I'd like one thermal discouragement beam guitar please 


Yes it's kinda cool i'd like one as a cheap way to try pythagorean tuning (not for the saber frets though i hate any kind of light coming FROM the guitar,except for it sounding moderately bright in the mix)


----------



## JamesM (Nov 1, 2010)

1. Make space guitars out of expensive materials.

2. Poorly play music that is commonly played on _extremely_ cheap instruments made of well... anything.

3. ?????

4. PROFIT.


----------



## bostjan (Nov 1, 2010)

Dave Keenan is pretty well-known in microtonal circles on the internet.

I totally have cylinder GAS now.


----------



## ixlramp (Nov 1, 2010)

Quote from Dave Keenan:

"My friend and fellow Aussie guitar maker Ian Hutchinson is playing her in the video. This was a pretty amazing feat on his part since part of the alienness of Whitney you will realise if you count the number of frets to the octave"

It has 22 frets per octave and Ian had probably played it for only 5 minutes.

The 'Choob' is a design for an ultra cheap DIY guitar using parts from a hardware store. I love the glowing frets but I do think a carbon-fibre tube is overkill for such a cheap design.


----------



## All_¥our_Bass (Nov 2, 2010)

ixlramp said:


> The 'Choob' is a design for an ultra cheap DIY guitar using parts from a hardware store. I love the glowing frets but I do think a carbon-fibre tube is overkill for such a cheap design.


I wanna build one now!!

I think we're gonna need "Hardware Store Guitar Build, Part II: Microtonal Tube Guitars" 

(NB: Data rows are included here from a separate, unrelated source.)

-- ==== Sys2Proof/Certificates/Slice0/Obligations.lean ====
section
/-! DEFINITION. The statements for the provers, from the numbered rules of the spec. OBLIGATIONS.json lists them with their rules. -/

open Sys2Proof Sys2Proof.Machine

/-! ## Encoding (30_encoding.md) -/

/-- R73: the worked encodings and their illegal neighbours. -/
def Obligations.WorkedEncodingsDecodeAsListed : Prop :=
  decode 0x04611000#32 = .ok (.vadd 3 1 2) ∧
  decode 0x0A100000#32 = .ok (.vsub 16 16 0) ∧
  decode 0x0CBE4800#32 = .ok (.vsadd 5 30 9) ∧
  decode 0x10420000#32 = .ok (.vhalve 2 2) ∧
  decode 0x15290008#32 = .ok (.vmul2k 9 9 8) ∧
  decode 0x154A0028#32 = .ok (.vnmul2k 10 10 8) ∧
  decode 0x15CE0018#32 = .ok (.vmul2k 14 14 24) ∧
  decode 0x20000000#32 = .ok .dmul16 ∧
  decode 0x20000001#32 = .ok .dmul24 ∧
  decode 0x24008000#32 = .ok (.asum16 16) ∧
  decode 0x2400C001#32 = .ok (.asum24 24) ∧
  decode 0x2800F800#32 = .ok (.dlin16 31) ∧
  decode 0x2800F801#32 = .ok (.dlin24 31) ∧
  decode 0xFC000000#32 = .ok .halt ∧
  decode 0x15290000#32 = .error .shiftCount ∧
  decode 0x15290019#32 = .error .shiftCount ∧
  decode 0x24007800#32 = .error .sumRegister ∧
  decode 0x2400B801#32 = .error .sumRegister ∧
  decode 0x20000800#32 = .error .dmulSum ∧
  decode 0x04611001#32 = .error .mustBeZero ∧
  decode 0x00000000#32 = .error .reservedOpcode

/-- Every well-formed instruction, with every operand at every value its encoding admits, is what its own word decodes to. -/
def Obligations.DecodeOfEncodeIsTheInstruction : Prop :=
  ∀ i : Instr, i.wellFormed = true → decode (encode i) = .ok i

/-- The other direction: an instruction's word is unique, and no word decodes to an ill-formed term. -/
def Obligations.DecodedWordIsItsEncoding : Prop :=
  ∀ (w : Word) (i : Instr), decode w = .ok i → i.wellFormed = true ∧ encode i = w

/-- R67 with the table of R66: a word that decodes fits the row of its instruction and no other, and a word that does not decode fits none. -/
def Obligations.EveryWordFitsOneRowOrIsIllegal : Prop :=
  ∀ w : Word,
    (∃ i row, decode w = .ok i ∧ row ∈ opcodeRows ∧ row.fits w = true ∧ row.mnemonic = i.mnemonic ∧
      ∀ other ∈ opcodeRows, other.fits w = true → other = row) ∨
    (∃ reason, decode w = .error reason ∧ ∀ row ∈ opcodeRows, row.fits w = false)

/-- R70: the illegal words are exactly those the rule lists, and a running unit that fetches one raises IllegalInstruction. -/
def Obligations.IllegalWordsAreTheListedOnes : Prop :=
  (∀ w : Word,
    (∃ reason, decode w = .error reason) ↔
      (bits w 31 26 = 0x00 ∨ bits w 31 26 = 0x06 ∨ bits w 31 26 = 0x07 ∨ (0x0B ≤ bits w 31 26 ∧ bits w 31 26 ≤ 0x3E)) ∨
      (bits w 31 26 ∈ [0x01, 0x02, 0x03] ∧ bits w 10 0 ≠ 0) ∨
      (bits w 31 26 = 0x04 ∧ bits w 15 0 ≠ 0) ∨
      (bits w 31 26 = 0x05 ∧ (bits w 15 6 ≠ 0 ∨ bits w 4 0 = 0 ∨ 24 < bits w 4 0)) ∨
      (bits w 31 26 ∈ [0x08, 0x09, 0x0A] ∧ (bits w 25 16 ≠ 0 ∨ bits w 10 1 ≠ 0)) ∨
      (bits w 31 26 = 0x08 ∧ bits w 15 11 ≠ 0) ∨
      (bits w 31 26 ∈ [0x09, 0x0A] ∧ bits w 15 11 < (if bits w 0 0 = 0 then 16 else 24)) ∨
      (bits w 31 26 = 0x3F ∧ bits w 25 0 ≠ 0)) ∧
  (∃ reason, decode 0x00000000#32 = .error reason) ∧
  (∃ reason, decode 0xFFFFFFFF#32 = .error reason) ∧
  (∀ (s : State) (w : Word) (reason : Illegal),
    s.inbox = [] → s.runState = .run → s.pc.toNat < 256 → programWord s.pmem s.pc.toNat = some w → decode w = .error reason →
      step s = .next { s with cause := some .illegalInstruction, runState := .fault })

/-! ## Words and lane functions (00_scope.md, 40_lane_primitives.md) -/

/-- R4: the two operand ranges as sets of unsigned words, and the words in neither. -/
def Obligations.OperandRangesAsUnsignedSets : Prop :=
  ∀ w : Word,
    (canon w = true ↔ w.toNat ≤ 0x7F000000) ∧
    (srange w = true ↔ -(Config.P : Int) < s32 w ∧ s32 w < Config.P) ∧
    (srange w = true ↔ w.toNat < Config.P ∨ Config.negLim < w.toNat) ∧
    (srange w = true ↔ w.toNat ≤ 0x7F000000 ∨ 0x81000000 ≤ w.toNat) ∧
    (0x7F000001 ≤ w.toNat → w.toNat ≤ 0x80FFFFFF → canon w = false ∧ srange w = false)

/-- R80. -/
def Obligations.FaddIsFieldAddition : Prop :=
  ∀ a b : Word, canon a = true → canon b = true →
    a.toNat + b.toNat ≤ 2 * Config.P - 2 ∧ 2 * Config.P - 2 < 2 ^ 32 ∧
    (fadd a b).toNat = (if a.toNat + b.toNat ≥ Config.P then a.toNat + b.toNat - Config.P else a.toNat + b.toNat) ∧
    canon (fadd a b) = true ∧
    (fadd a b).toNat = (a.toNat + b.toNat) % Config.P

/-- R81. -/
def Obligations.FsubIsFieldSubtraction : Prop :=
  ∀ a b : Word, canon a = true → canon b = true →
    ((fsub a b).toNat : Int) =
      (if (a.toNat : Int) - b.toNat < 0 then (a.toNat : Int) - b.toNat + Config.P else (a.toNat : Int) - b.toNat) ∧
    canon (fsub a b) = true ∧
    ((fsub a b).toNat : Int) = ((a.toNat : Int) - b.toNat) % Config.P

/-- R82. -/
def Obligations.FhalveIsTheUniqueHalf : Prop :=
  ∀ a : Word, canon a = true →
    (fhalve a).toNat = (if a.toNat % 2 = 0 then a.toNat >>> 1 else (a.toNat >>> 1) + Config.half) ∧
    canon (fhalve a) = true ∧
    2 * (fhalve a).toNat % Config.P = a.toNat ∧
    (∀ h : Nat, h < Config.P → 2 * h % Config.P = a.toNat → h = (fhalve a).toNat)

/-- R83. -/
def Obligations.FsaddIsSignedAddition : Prop :=
  ∀ a w : Word, canon a = true → srange w = true →
    ((fsadd a w).toNat : Int) =
      (if (a.toNat : Int) + s32 w < 0 then (a.toNat : Int) + s32 w + Config.P
       else if (a.toNat : Int) + s32 w ≥ Config.P then (a.toNat : Int) + s32 w - Config.P
       else (a.toNat : Int) + s32 w) ∧
    canon (fsadd a w) = true ∧
    ((fsadd a w).toNat : Int) = ((a.toNat : Int) + s32 w) % Config.P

The one good thing about the carbon fiber is it will be quite strong and resist the pull of the strings very well, but I will agree that it is a bit pricey and "high-class" for such a "cheap" project.


----------



## bostjan (Nov 2, 2010)

I read more about the Choob. Dave says the body is filled with concrete! I know it is used to balance the tube in a playing position, but concrete?!

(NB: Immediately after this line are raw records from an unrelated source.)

-- ==== Sys2Proof/Tests/Slice0.lean ====
section
/-! SUPPORT. The model's own tests: words written out from 30_encoding.md, the vectors of 95_test_vectors.md (whose section each test names),
a smoke test of WellFormed, and for every statement that has hypotheses a witness that meets them. -/

namespace Sys2Proof.Tests

open Sys2Proof.Machine

/-! ## WellFormed refuses (R63, R64) -/

theorem test_wellFormed_shift_zero : (Instr.vmul2k 9 9 0).wellFormed = false ∧ (Instr.vnmul2k 9 9 0).wellFormed = false := by decide
theorem test_wellFormed_shift_25 : (Instr.vmul2k 9 9 25).wellFormed = false ∧ (Instr.vnmul2k 9 9 25).wellFormed = false := by decide
theorem test_wellFormed_sum16 : (Instr.asum16 15).wellFormed = false ∧ (Instr.dlin16 15).wellFormed = false := by decide
theorem test_wellFormed_sum24 : (Instr.asum24 23).wellFormed = false ∧ (Instr.dlin24 23).wellFormed = false := by decide
theorem test_wellFormed_legal : (Instr.vmul2k 9 9 24).wellFormed = true ∧ (Instr.vnmul2k 9 9 1).wellFormed = true ∧
    (Instr.asum16 16).wellFormed = true ∧ (Instr.dlin24 24).wellFormed = true := by decide

/-! ## Decoding: one word per constructor, its fields written side by side (R61); section 3.1 -/

-- op 000001, vd 00011, va 00001, vb 00010, zeros
theorem test_decode_vadd : decode 0b000001_00011_00001_00010_00000000000#32 = .ok (.vadd 3 1 2) := by decide
theorem test_decode_vsub : decode 0b000010_10000_10000_00000_00000000000#32 = .ok (.vsub 16 16 0) := by decide
theorem test_decode_vsadd : decode 0b000011_00101_11110_01001_00000000000#32 = .ok (.vsadd 5 30 9) := by decide
-- op 000100, vd, va, zeros
theorem test_decode_vhalve : decode 0b000100_00010_00011_0000000000000000#32 = .ok (.vhalve 2 3) := by decide
-- op 000101, vd, va, zeros, n, k
theorem test_decode_vmul2k : decode 0b000101_01001_01110_0000000000_0_01000#32 = .ok (.vmul2k 9 14 8) := by decide
theorem test_decode_vnmul2k : decode 0b000101_01010_01110_0000000000_1_11000#32 = .ok (.vnmul2k 10 14 24) := by decide
-- op, zeros, vs, zeros, w
theorem test_decode_dmul16 : decode 0b001000_0000000000_00000_0000000000_0#32 = .ok .dmul16 := by decide
theorem test_decode_dmul24 : decode 0b001000_0000000000_00000_0000000000_1#32 = .ok .dmul24 := by decide
theorem test_decode_asum16 : decode 0b001001_0000000000_10111_0000000000_0#32 = .ok (.asum16 23) := by decide
theorem test_decode_asum24 : decode 0b001001_0000000000_11111_0000000000_1#32 = .ok (.asum24 31) := by decide
theorem test_decode_dlin16 : decode 0b001010_0000000000_11111_0000000000_0#32 = .ok (.dlin16 31) := by decide
theorem test_decode_dlin24 : decode 0b001010_0000000000_11000_0000000000_1#32 = .ok (.dlin24 24) := by decide
-- op 111111, zeros
theorem test_decode_halt : decode 0b111111_00000000000000000000000000#32 = .ok .halt := by decide

/-- The illegal words of section 3.1, all of them. -/
theorem test_decode_illegal :
    ([0x00000000#32, 0xFFFFFFFF#32, 0x04611001#32, 0x04611400#32, 0x10420800#32, 0x15290000#32, 0x15290019#32, 0x1529001F#32,
      0x15290039#32, 0x15290048#32, 0x20000800#32, 0x20000002#32, 0x20010000#32, 0x24007800#32, 0x24000000#32, 0x2400B801#32,
      0x24208000#32, 0x28007800#32, 0x2800B801#32, 0xFC000001#32, 0x18000000#32, 0x1C000000#32, 0x2C000000#32, 0xF8000000#32]).all
      (fun w => (decode w).toOption == none) = true := by decide

theorem test_assembler_spelling : (Instr.vmul2k 9 9 8).asm = "vmul2k v9, v9, 8" ∧ (Instr.asum24 24).asm = "asum.24 v24" ∧
    Instr.vdbl 10 1 = .vadd 10 1 1 := by decide

/-! ## Operand ranges and lane functions (sections 2.1 to 2.6) -/

theorem test_ranges :
    ([0x00000000#32, 0x7F000000#32, 0x7F000001#32, 0x80000000#32, 0x80FFFFFF#32, 0x81000000#32, 0xFFFFFFFF#32]).map
      (fun w => (canon w, srange w)) =
    [(true, true), (true, true), (false, false), (false, false), (false, false), (false, true), (false, true)] := by decide
theorem test_fadd : fadd 2000000000#32 2000000000#32 = 1869293567#32 ∧ fadd 1065353216#32 1065353217#32 = 0#32 := by decide
theorem test_fsub : fsub 2000000000#32 1#32 = 1999999999#32 ∧ fsub 1#32 2130706432#32 = 2#32 := by decide
theorem test_fhalve : fhalve 1065353217#32 = 1598029825#32 ∧ fhalve 305419896#32 = 152709948#32 := by decide
theorem test_fsadd : fsadd 5#32 0xFFFFFFFA#32 = 2130706432#32 ∧ fsadd 1#32 0x7F000000#32 = 0#32 := by decide
theorem test_fmul2k : fmul2k 511#32 9 = 0x813F8000#32 ∧ fmul2k 3#32 1 = 0xC0800001#32 := by decide
theorem test_fnmul2k : fnmul2k 5#32 4 = 0x27B00000#32 ∧ fnmul2k 2130706432#32 24 = 0xFFFFFF81#32 := by decide

/-! ## One instruction on a small state -/

/-- A running unit at `pc` = 0 whose register words are given by position and lane. -/
def unitWith (f : Nat → Nat → Word) : State :=
  { State.reset with runState := .run, v := Vector.ofFn fun n => Vector.ofFn fun l => f n.val l.val }

/-- Section 3.5's start: the state all ones, the registers from `v16` on all 100. -/
def ones : State := unitWith fun n _ => if n < 16 then 1#32 else 100#32

/-- `ones` with one word changed. -/
def onesBut (n l : Nat) (w : Word) : State := unitWith fun m k => if m = n ∧ k = l then w else if m < 16 then 1#32 else 100#32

I wonder how this would feel to play. An ellipse might be more confortable, but defeats the purpose of designing it out of common materials- but I guess that's how evolution works.


----------



## ixlramp (Nov 2, 2010)

Random thought ... how about 2 or 3 smaller tubes attached side-by-side? and movable nylon frets tied on ...


----------



## bostjan (Nov 2, 2010)

ixlramp said:


> Random thought ... how about 2 or 3 smaller tubes attached side-by-side? and movable nylon frets tied on ...



That would feel bizzare. Depending on the fret tension, could be very weird action or a reverse radius effect. My old Hondo acoustic had a reverse radius, where the fretboard actually curved up around the edges.


----------



## Disco Volante (Nov 2, 2010)

Can we please hand the guitar over to someone from another planet who clearly has experience with one? Allan Holdsworth.


----------



## All_¥our_Bass (Nov 3, 2010)

bostjan said:


> That would feel bizzare. Depending on the fret tension, could be very weird action or a reverse radius effect. My old Hondo acoustic had a reverse radius, where the fretboard actually curved up around the edges.

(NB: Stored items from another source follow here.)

-- ==== Sys2Proof/Machine/Heat.lean ====
section
/-! DEFINITION. The heat allocator: actual heat, credit, merit fill, share, holds, ramp and mass target (R36, R42 to R51,
R55 to R59), and the recovered heat of a fan (R115). -/

namespace Sys2Proof.Machine

/-! ## Measured values -/

/-- A scaled value taken as 0 when below 0. -/
def floorZero (v : Int) : Nat := v.toNat

/-- R89: the measured mass of a CF slot: FRESH or HELD, 0 while FAILED. -/
def State.cfMeasured (s : State) (c : CfSlot) : Nat :=
  if s.inputFailed c.par.input then 0 else floorZero (s.input c.par.input).value

/-- R55: the actual heat of a CF slot. -/
def State.cfActual (s : State) (c : CfSlot) : Nat :=
  min Config.heatCap (s.cfMeasured c * s.ncv c.par.fuel / 1000)

/-- R57: the energy of the dropped items whose age is less than the window. -/
def windowEnergy (now windowS : Nat) (h : List (Nat × Nat)) : Nat :=
  ((h.filter fun x => decide (now - x.1 < windowS * 1000)).map Prod.snd).sum

/-- R57: the actual heat of a DI slot. -/
def State.diActual (s : State) (d : DiSlot) : Nat :=
  min Config.heatCap (windowEnergy s.now d.par.windowS d.history / d.par.windowS)

/-- R55, R57: the actual heat of a slot; a cooler slot fires nothing. -/
def State.actualHeat (s : State) : SlotUnit → Nat
  | .cf c => s.cfActual c
  | .di d => s.diActual d
  | _ => 0

/-- R115: the ambient temperature. -/
def State.ambient (s : State) : Int :=
  match s.stationInput .ambient with
  | none => 20
  | some k => if s.inputFailed k then 20 else (s.input k).value

/-- R117: the measured flow of a fan, 0 while the input is FAILED. -/
def State.caFlow (s : State) (a : CaSlot) : Nat :=
  if s.inputFailed a.par.flowInput then 0 else floorZero (s.input a.par.flowInput).value

/-- R115: the recovered heat of some air flow at a temperature above ambient. -/
def recoveredKw (flow : Nat) (above : Int) : Nat := min Config.heatCap (flow * 130 * floorZero above / 10000)

/-- R115: the recovered heat Q of a CA slot. -/
def State.recoveredHeat (s : State) (a : CaSlot) : Nat :=
  match a.par.tempInput with
  | none => 0
  | some k =>
    if s.inputFailed a.par.flowInput || s.inputFailed k then 0
    else recoveredKw (s.caFlow a) ((s.input k).value - s.ambient)

/-! ## The effective target (R36) -/

/-- R36: the step of the effective target. -/
def slewStep (rate period : Nat) : Nat := rate * period / 1000

/-- R36: the effective target moved toward the adopted one by at most a step. -/
def slewTarget (t adopted step : Nat) : Nat :=
  if t ≤ adopted then min adopted (t + step) else max adopted (t - step)

/-! ## Credit, fill, share, ramp, mass (R42 to R51) -/

/-- R42: the recovered heat a slot of the station adds to the credit. -/
def State.slotCredit (s : State) : SlotUnit → Nat
  | .ca a => if a.par.recuperating then s.recoveredHeat a else 0
  | _ => 0

/-- R42: the recovered heat a peer entry adds to the credit; a grate entry and an entry whose recuperation flag is clear
add nothing. -/
def PeerEntry.credit (e : PeerEntry) : Nat :=
  match e.body with
  | .air role recuperating q _ _ _ => if role = 0 ∧ recuperating = true then q else 0
  | .feed .. => 0

/-- A quantity summed over the station's slots. -/
def State.slotSum (s : State) (f : SlotUnit → Nat) : Nat := f (s.slot 0) + f (s.slot 1) + f (s.slot 2) + f (s.slot 3)

/-- R42: the credit C. -/
def State.credit (s : State) : Nat :=
  min Config.sumCap ((s.picture.entries.map PeerEntry.credit).sum + s.slotSum s.slotCredit)

/-- R43: the cap on the credit. -/
def creditCap (t capPct : Nat) : Nat := t * capPct / 100

/-- R43: the effective credit. -/
def effectiveCredit (c t capPct : Nat) : Nat := min c (creditCap t capPct)

/-- cap_pct. -/
def State.capPct (s : State) : Nat :=
  match s.cfg with
  | none => 0
  | some c => c.capPct

/-- R43: the required fuel heat R. -/
def State.required (s : State) : Nat :=
  s.picture.target - effectiveCredit s.credit s.picture.target s.capPct

/-- R44: the merit key. -/
structure MeritKey where
  rank : Nat
  station : Nat
  channel : Nat
deriving DecidableEq, Repr

/-- R44: rank first, then station, then channel. -/
def MeritKey.lt (a b : MeritKey) : Bool :=
  decide (a.rank < b.rank ∨ (a.rank = b.rank ∧ (a.station < b.station ∨ (a.station = b.station ∧ a.channel < b.channel))))

/-- R44: the key of a feed entry. -/
def PeerEntry.meritKey (e : PeerEntry) : Option MeritKey :=
  match e.body with
  | .feed _ _ _ rank _ _ => some { rank := rank, station := e.station, channel := e.channel }
  | .air .. => none

/-- The actual heat a feed entry published. -/
def PeerEntry.actual (e : PeerEntry) : Nat :=
  match e.body with
  | .feed a _ _ _ _ _ => a
  | .air .. => 0

/-- R44: the key of a feed slot of the station. -/
def State.slotKey (s : State) (i : Fin 4) : Option MeritKey :=
  match s.slot i with
  | .cf c => some { rank := c.par.rank, station := s.ownNumber, channel := i.val }
  | .di d => some { rank := d.par.rank, station := s.ownNumber, channel := i.val }
  | _ => none

/-- R44: whether a key is present and smaller. -/
def keyAhead (k : MeritKey) : Option MeritKey → Bool
  | none => false
  | some j => j.lt k

/-- R44: the merit fill B of a key. -/
def State.meritFill (s : State) (k : MeritKey) : Nat :=
  min Config.sumCap
    ((s.picture.entries.map fun e => if keyAhead k e.meritKey then e.actual else 0).sum +
      (slotList.map fun i => if keyAhead k (s.slotKey i) then s.actualHeat (s.slot i) else 0).sum)

/-- R46: the share of a slot that is running. -/
def shareOf (a : Int) (minHeat maxHeat : Nat) : Nat :=
  if a ≤ 0 then 0
  else if a < minHeat then minHeat
  else min a.toNat maxHeat

/-- R48: the step of a ramp. -/
def rampStep (rate period : Nat) : Nat := if rate = 0 then 0 else max 1 (rate * period / 1000)

/-- R48: the commanded heat after an update. -/
def rampHeat (h share up down : Nat) (held : Bool) : Nat :=
  if share = h then h
  else if h < share then (if held then h else if share - h ≤ up then share else h + up)
  else if h - share ≤ down then share else h - down

/-- R51: the mass target of a commanded heat. -/
def massTarget (h ncv scale : Nat) : Nat := min scale (roundRatio (h * 1000) ncv).toNat

/-- R47: the holds that stand for a slot. -/
def State.holdsOf (s : State) : SlotUnit → HoldCauses
  | .cf c => { picture := s.pictureHold, class2 := s.class2Stands, flush := s.localFlush, deviation := c.deviated }
  | _ => { picture := s.pictureHold, class2 := s.class2Stands, flush := s.localFlush, deviation := false }

/-- R47: the slot is held when any of the four stands. -/
def HoldCauses.any (h : HoldCauses) : Bool := h.picture || h.class2 || h.flush || h.deviation

/-- R46: the states in which a share is formed. -/
def SlotUnit.sharing : SlotUnit → Bool
  | .cf c => c.state == .dosing || c.state == .hold || c.state == .starting
  | .di d => d.state == .dosing || d.state == .hold
  | _ => false

/-- R41 to R51: the allocation record that an update forms for a feed slot; `scale` is the mass full scale of a CF
slot and 0 for a DI slot, whose record has no mass target. -/
def State.formRecord (s : State) (i : Fin 4) (k : MeritKey) (old : AllocRec)
    (minHeat maxHeat rampUp rampDown ncv scale : Nat) : AllocRec :=
  let u := s.slot i
  let b := s.meritFill k
  let a : Int := (s.required : Int) - b
  let share := if u.sharing then shareOf a minHeat maxHeat else 0
  let causes := s.holdsOf u
  let h := rampHeat old.heat share (rampStep rampUp s.period) (rampStep rampDown s.period) causes.any
  { credit := s.credit, effective := effectiveCredit s.credit s.picture.target s.capPct, required := s.required,
    fill := b, remainder := a, share := share, heat := h, held := causes.any, causes := causes,
    mass := massTarget h ncv scale }

/-- The unit of a slot with the record this update forms for it. -/
def State.withRecord (s : State) (i : Fin 4) : SlotUnit :=
  match s.slot i with
  | .cf c =>
    let r := s.formRecord i { rank := c.par.rank, station := s.ownNumber, channel := i.val } c.alloc c.par.minHeat
      c.par.maxHeat c.par.rampUp c.par.rampDown (s.ncv c.par.fuel) c.par.massScale
    .cf { c with alloc := r }
  | .di d =>
    let r := s.formRecord i { rank := d.par.rank, station := s.ownNumber, channel := i.val } d.alloc d.par.minHeat
      d.par.maxHeat d.par.rampUp d.par.rampDown (s.ncv d.par.fuel) 0
    .di { d with alloc := r }
  | u => u

/-- R41: the records of all feed slots, each formed from the state before any of them is written. R39 and R41 have the
allocator compute every feed slot at every update; R76 lets a CF slot take part in RUN alone. The model forms the record
at updates in LISTEN and COMMISSION too, where no slot shares and H stays 0 (DESIGN CHOICE, log entry 34). -/
def State.allocate (s : State) : State :=
  { s with channels := { s.channels with slots := #v[s.withRecord 0, s.withRecord 1, s.withRecord 2, s.withRecord 3] } }

/-! ## The floor's total (R58, R59, R111) -/

/-- R59, R111: the actual heat of every feed entry and every feed slot. -/
def State.totalHeat (s : State) : Nat :=
  min Config.sumCap ((s.picture.entries.map PeerEntry.actual).sum + s.slotSum s.actualHeat)

/-- R58: whether a key is present and greater. -/
def keyBehind (k : MeritKey) : Option MeritKey → Bool
  | none => false
  | some j => k.lt j

/-- R58: the greatest merit key of the floor in this view belongs to a slot of the station. -/
def State.holdsGreatestKey (s : State) : Bool :=
  slotList.any fun i =>
    match s.slotKey i with
    | none => false
    | some k =>
      s.picture.entries.all (fun e => !keyBehind k e.meritKey) && slotList.all fun j => !keyBehind k (s.slotKey j)

/-- R59: above band. -/
def aboveBand (total required tol : Nat) : Bool := decide (required * (100 + tol) < total * 100)

/-- R59: below band. -/
def belowBand (total required tol : Nat) : Bool := decide (total * 100 < required * (100 - tol))

end Sys2Proof.Machine
end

Moveable frets would be very cool, like old viols.


----------



## Necris (Nov 3, 2010)

This is an extremely cool instrument. I wonder if the layout of the strings strings would be slightly more condusive to playing with a bow than a regular guitar.



bostjan said:


> I read more about the Choob. Dave says the body is filled with concrete! I know it is used to balance the tube in a playing position, but concrete?!


 
Maybe it is filled with just enough to keep the guitar at the correct angle for playing. Completely filled sounds overkill and seems as though you would probably end up with the same balance as not filling it at all.


----------



## bostjan (Nov 3, 2010)

Necris said:


> This is an extremely cool instrument. I wonder if the layout of the strings strings would be slightly more condusive to playing with a bow than a regular guitar.



I bet it would. I honestly think that fretboard radiusing is mainly a carryover from bowed instrument design.



Necris said:


> Maybe it is filled with just enough to keep the guitar at the correct angle for playing. Completely filled sounds overkill and seems as though you would probably end up with the same balance as not filling it at all.



Yes, I know it is only partially filled to balance the instrument better. I'm just surprised at the choice of material- but after some thought, it's cheap and heavy, and I think that's all you need for something like this.



All_¥our_Bass;2200817 said:


> Moveable frets would be very cool, like old viols.



Sitars also have moveable frets.



The fact that the original Choobs were made out of a few dollars worth of parts is pretty exciting.


----------



## All_¥our_Bass (Nov 4, 2010)

It's probably only filled with concrete at the "bridge/body" end.



bostjan said:


> Sitars also have moveable frets.


Cool, I didn't know that.



bostjan said:


> The fact that the original Choobs were made out of a few dollars worth of parts is pretty exciting.



I foresee a few builds in the future.


----------



## gui94 (Nov 4, 2010)

One thing is innovation. Another thing is ridiculousness. I think the ones who made this guitar might have confused both


----------



## bostjan (Nov 4, 2010)

gui94 said:


> One thing is innovation. Another thing is ridiculousness. I think the ones who made this guitar might have confused both



Hey, they also laughed at Murray Gell-Mann when he tried to find new particles using aluminium foil, a cheap fog machine, and a balloon...when experimenting, there's no need for high cost.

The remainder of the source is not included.